Yes but I keep it intentionally ambiguous, plus i dont mind if someone calls me he/she or whatever.

IRL I have been mistaken a couple of times but really only on first glance. Voices tend to give it away


----------



## 00ToxicLove00 (May 17, 2015)

Yes. Straight guys think I'm a girl for some reason so they hit on me until I tell them I'm a guy then go off on me. I'm sorry you can't tell the difference between a guy and a girl.


----------



## Captain Crazy Chicken (May 17, 2015)

00ToxicLove00 said:


> Yes. Straight guys think I'm a girl for some reason so they hit on me until I tell them I'm a guy then go off on me. I'm sorry you can't tell the difference between a guy and a girl.



You have long hair?


----------



## 00ToxicLove00 (May 17, 2015)

Captain Crazy Chicken said:


> You have long hair?



Not super long or anything like that. Just above the shoulders but somehow I still get mistaken for a girl. I really don't have manly features.


----------



## Moddie (May 17, 2015)

[Post Removed. Sorry.]


----------



## Soda Fox (May 17, 2015)

I've been mistaken for a male in real life before.  When I was in high school I liked to wear baggy clothes, and kept my hair cut short.  I was also a bit of a tom boy, so I was super competitive in gym class and joined the co-ed class, and I spent my free hours playing Gameboy/DS.  I felt oddly satisfied when people couldn't immediately determine my gender.

I haven't been mistaken as a guy for a long time.  I've started letting my hair grow out and I wear more feminine clothing now.


----------



## Llust (May 17, 2015)

On the internet, it happens a lot. In real life, not as much

I have a lot of internet friends and through out the years of being on forums and meeting them off of gaming, a majority of them mistook me as a guy until they added my on skype and saw my profile picture :/ according to them, it was because of the fact that I have the same personality type and humor as guys ._. In real life, I obviously look like a girl due to my long hair and face proportions, but I dress like a guy and I have no interest in fashion. The closest I get to "cute" is a hoodie and leggings. But in general, my typically appearance is just baggy hoodies, jeans and converse..which the hoodies are often times black/white/gray. I'm so pathetic haha..it doesn't mean I don't have an interest in cute things though. Anyway, I was walking around campus during lunch with my friend and it was cold, so I had my hair tied up with my hood up as well. The friend I was walking with is a girl, and we passed by her brother (note: we're really close friends so we had our arms linked together while we were walking. Am I the only one who does that with friends?) Her brother didn't notice us until we walked by, so he just saw his sister walking with what he assumed was her boyfriend because of my appearance from the back. I guess he's the overprotective type because he tried starting a fight with me until I turned around and he saw my face.. e.o Honestly, he's really stupid considering I was actually wearing uggs that day which is something girls are known for wearing..


----------



## Ghost Soda (May 17, 2015)

Irl, I can't think of a single instance where I was misgendered.

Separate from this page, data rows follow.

-- ==== Sys2Proof/Certificates/Slice0/Obligations.lean ====
section
/-! DEFINITION. The statements for the provers. Each docstring names the rules of spec/ it is about. -/

open Sys2Proof Sys2Proof.Machine

/-! ### Encoding -/

/-- Decode and encode agree, for every well-formed instruction (30_encoding R49 to R51, R57, R58, R61). -/
def Obligations.DecodeEncodeRoundTrip : Prop :=
  ∀ i : Instr, i.wellFormed = true → decode (encode i) = .instr i

/-- Format `PORT`: bit 33 alone selects the operation, bit 32 is the direction, ignored by `SETDELAY`, bits 31:0 are the
operand; every word is one of these (30_encoding R49, R50, R51). -/
def Obligations.PortWordFields : Prop :=
  (∀ (op dir : Bool) (arg : Word32),
    decodeRequest (.word (BitVec.ofNat 34 (op.toNat * 2 ^ 33 + dir.toNat * 2 ^ 32 + arg.toNat))) =
      if op then .setdelay arg else .stepcnt arg (if dir then .forward else .backward)) ∧
  ∀ w : CmdWord, ∃ (op dir : Bool) (arg : Word32),
    w = BitVec.ofNat 34 (op.toNat * 2 ^ 33 + dir.toNat * 2 ^ 32 + arg.toNat)

/-- Encoding a decoded port word gives the word back, with the one ignored bit written 0 (30_encoding R49, R51). -/
def Obligations.PortEncodeOfDecode : Prop :=
  ∀ w : CmdWord, encode (decodeRequest (.word w)) =
    .port (.word (if w.getLsbD 33 then w &&& 0x2FFFFFFFF else w))

/-- Words and lines written out from 95_test_vectors 2.5 and 2.6, V33 to V42, decode to what they stand for. -/
def Obligations.WordsFromTheSpecDecode : Prop :=
  decode (.port (.word 0x100000003)) = .instr (.stepcnt 3 .forward) ∧
  decode (.port (.word 0x000002000)) = .instr (.stepcnt 8192 .backward) ∧
  decode (.port (.word 0x180000000)) = .instr (.stepcnt 0x80000000 .forward) ∧
  decode (.port (.word 0x2000003E8)) = .instr (.setdelay 1000) ∧
  decode (.port (.word 0x3000003E8)) = .instr (.setdelay 1000) ∧
  decode (.line [0x70, 0x69, 0x6E, 0x67]) = .instr (.ping []) ∧
  decode (.line [0x20, 0x09, 0x53, 0x54, 0x45, 0x50, 0x09, 0x09, 0x32, 0x20, 0x20, 0x30, 0x20]) =
    .instr (.step [0x32, 0x20, 0x20, 0x30]) ∧
  decode (.line [0x53, 0x54, 0x45, 0x50, 0x53, 0x20, 0x31, 0x20, 0x31]) =
    .instr (.unknown [0x53, 0x54, 0x45, 0x50, 0x53] [0x31, 0x20, 0x31]) ∧
  decode (.line [0x20, 0x20]) = .empty

/-- Leading and trailing whitespace of a line does not matter (30_encoding R56). -/
def Obligations.LinePaddingIgnored : Prop :=
  ∀ pre l post : List Byte, pre.all isWs = true → post.all isWs = true →
    decodeLine (pre ++ l ++ post) = decodeLine l

/-- The command token is normalised to upper case and looked up; the argument string is what follows, trimmed and not
normalised (30_encoding R57, R58). -/
def Obligations.CommandTokenNormalised : Prop :=
  ∀ token args : List Byte, token ≠ [] → token.all (fun b => isText b && !isWs b) = true → args.all isText = true →
    (∀ w : Byte, isWs w = true → decodeLine (token ++ w :: args) = .instr (dispatch (upper token) (trim args))) ∧
    decodeLine token = .instr (dispatch (upper token) []) ∧
    ∀ b : Byte, upperByte b = if 0x61 ≤ b.toNat ∧ b.toNat ≤ 0x7A then BitVec.ofNat 8 (b.toNat - 0x20) else b

/-- A token reaches a handler exactly if it equals its registered name, and every other token is unknown (30_encoding
R59, R61). -/
def Obligations.DispatchIsExactMatch : Prop :=
  ∀ token args : List Byte,
    (dispatch token args = .healthcheck args ↔ token = nameHealthcheck) ∧
    (dispatch token args = .ping args ↔ token = namePing) ∧
    (dispatch token args = .step args ↔ token = nameStep) ∧
    (dispatch token args = .speed args ↔ token = nameSpeed) ∧
    (dispatch token args = .unknown token args ↔ token ∉ registeredNames)

/-! ### Line assembly -/

/-- A polling front end fed with the bytes of a line and its line feed processes the first 200 of the bytes that are no
carriage return; the buffer is then empty and nothing else has changed (30_encoding R54, R55, 20_memory R41). -/
def Obligations.LineAssembledFromBytes : Prop :=
  ∀ (s : State) (bs rest : List Byte), s.fe = .polling → s.busy = false → undisturbed s → s.llen = 0 →
    Memory.wf s.lbuf → byteLf ∉ bs → s.rx = bs ++ byteLf :: rest →
    ∃ m : Memory, Memory.wf m ∧
      run (bs.length + 1) s =
        processLine ((bs.filter (fun b => b != byteCr)).take 200) { s with rx := rest, llen := 0, lbuf := m }

/-- A carriage return, and a byte that arrives at a full buffer, are consumed and leave no trace (30_encoding R54,
60_exceptions R92). -/
def Obligations.DroppedBytesLeaveNoTrace : Prop :=
  ∀ (s : State) (b : Byte) (rest : List Byte), s.fe = .polling → s.busy = false → undisturbed s → s.rx = b :: rest →
    b = byteCr ∨ (b ≠ byteLf ∧ 200 ≤ s.llen.toNat) → step s = .next { s with rx := rest }

/-- Any other byte is stored at `LBUF[LLEN]` and counted; every other byte of the buffer reads as before and nothing else
changes (30_encoding R54, 20_memory R41). -/
def Obligations.ByteIsAppended : Prop :=
  ∀ (s : State) (b : Byte) (rest : List Byte), s.fe = .polling → s.busy = false → undisturbed s → s.rx = b :: rest →
    Memory.wf s.lbuf → b ≠ byteCr → b ≠ byteLf → s.llen.toNat < 200 →
    ∃ t, step s = .next t ∧ t = { s with rx := rest, lbuf := t.lbuf, llen := t.llen } ∧
      t.llen.toNat = s.llen.toNat + 1 ∧ Memory.read t.lbuf s.llen.toNat = b ∧
      (∀ a, a ≠ s.llen.toNat → Memory.read t.lbuf a = Memory.read s.lbuf a) ∧ Memory.wf t.lbuf

/-! ### The state machine -/

/-- `next(i, d)`, and that `PHASE` only ever moves to one of its two neighbours: whatever a step does, `rst` apart, it
leaves `PHASE` alone or takes it there (40_stepping R67). -/
def Obligations.NextIndexFormula : Prop :=
  (∀ i : Index, (nextIndex i .forward).toNat = (i.toNat + 1) % 8 ∧
    (nextIndex i .backward).toNat = (i.toNat - 1 + 8 : Int) % 8) ∧
  ∀ s t : State, s.rst = false → step s = .next t →
    t.phase = s.phase ∨ t.phase = nextIndex s.phase .forward ∨ t.phase = nextIndex s.phase .backward

/-- Eight transitions in one direction are the identity on the index, and a step and its opposite cancel (40_stepping
R74). -/
def Obligations.NextIndexIsCyclic : Prop :=
  ∀ i : Index, (∀ d, (fun j => nextIndex j d)^[8] i = i) ∧
    nextIndex (nextIndex i .forward) .backward = i ∧ nextIndex (nextIndex i .backward) .forward = i

/-- At the end of a hold the step is one `EXPIRE`, in no time. With transitions left it is one `ADV`: `PHASE` to its
neighbour, the row at the new index on the pins in one write, the hold reloaded, one transition fewer left. With none left
it clears `BUSY` and nothing else: the pins stay (40_stepping R68, R70, 20_memory R38, R39). -/
def Obligations.ExpiredHoldStepsOrEndsRun : Prop :=
  ∀ s : State, undisturbed s → s.busy = true → s.hold = 0 →
    (s.remain ≠ 0 → step s = .next { s with
      phase := nextIndex s.phase s.dir
      gpio := memRead s.cfg.table (nextIndex s.phase s.dir)
      hold := s.delay
      remain := s.remain - 1
      trace := s.trace ++ [.pins s.now (memRead s.cfg.table (nextIndex s.phase s.dir))] }) ∧
    (s.remain = 0 → step s = .next { s with busy := false })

Though online, people probably do it a lot. I don't really care enough to correct anybody though.


----------



## Captain Crazy Chicken (May 17, 2015)

00ToxicLove00 said:


> Not super long or anything like that. Just above the shoulders but somehow I still get mistaken for a girl. I really don't have manly features.



BISHOUNEN IN REAL LIFE!!!

But in all seriousness, I thought MasaeAnela was a guy. Then I watched the YouTuber's LP for Kirby's Dream Land 3.


----------



## infinikitten (May 17, 2015)

I'm pretty busty so it's only happened once. When I was twelve-ish, I wore baggy men's clothes almost exclusively (don't ask) and everyone in my close-knit friend group had the same camo jacket that we wore in the colder months; since all said friends were guys, a teacher assumed I guess (without taking a very good look apparently, lol) and came up to me, asking "Are you a boy?" I said no, and she asked why I was wearing "that same jacket all the boys have". The jackets were later banned because the admins thought they represented some kind of ~gang mentality~ lmao, but yeah. That's the only time I ever remember it happening.


----------



## honeymoo (May 17, 2015)

On the internet I'm mistaken for a girl a lot, but that's because people don't see my face, but in real life, never.


----------



## starlark (May 17, 2015)

yes, more when i was younger.


about two weeks ago i got that though, and I turned around to face the person just to politely correct them and they were like "oh, IT'S asian, it's all right then"

just NO. THAT'S WRONG


on the internet, i do more. i always got mistaken for a girl on a minecraft server I frequented even though my rank was [Baroness]


----------



## RayOfHope (May 17, 2015)

...


----------



## tobi! (May 17, 2015)

All the time on the Internet.


----------



## Bowie (May 17, 2015)

Well, in real life I'm often mistaken for a girl due to my long hair, and I mostly refer to myself Ali elsewhere on the Internet, so people do get confused. Last time I checked, though, I was definitely a guy.


----------



## thatawkwardkid (May 17, 2015)

I can't recall being mistaken for a female online, but if I don't cut my hair for a while in real life, then yes I get mistaken for a girl. I just recently cut my hair so it doesn't really happen often anymore.


----------



## kaylagirl (May 17, 2015)

No.


----------



## Hyoshido (May 17, 2015)

tfw when people think I lack a donger 8(


----------



## piichinu (May 17, 2015)

Online, maybe once or twice people thought I was a boy and admitted it


----------



## KiloPatches (May 17, 2015)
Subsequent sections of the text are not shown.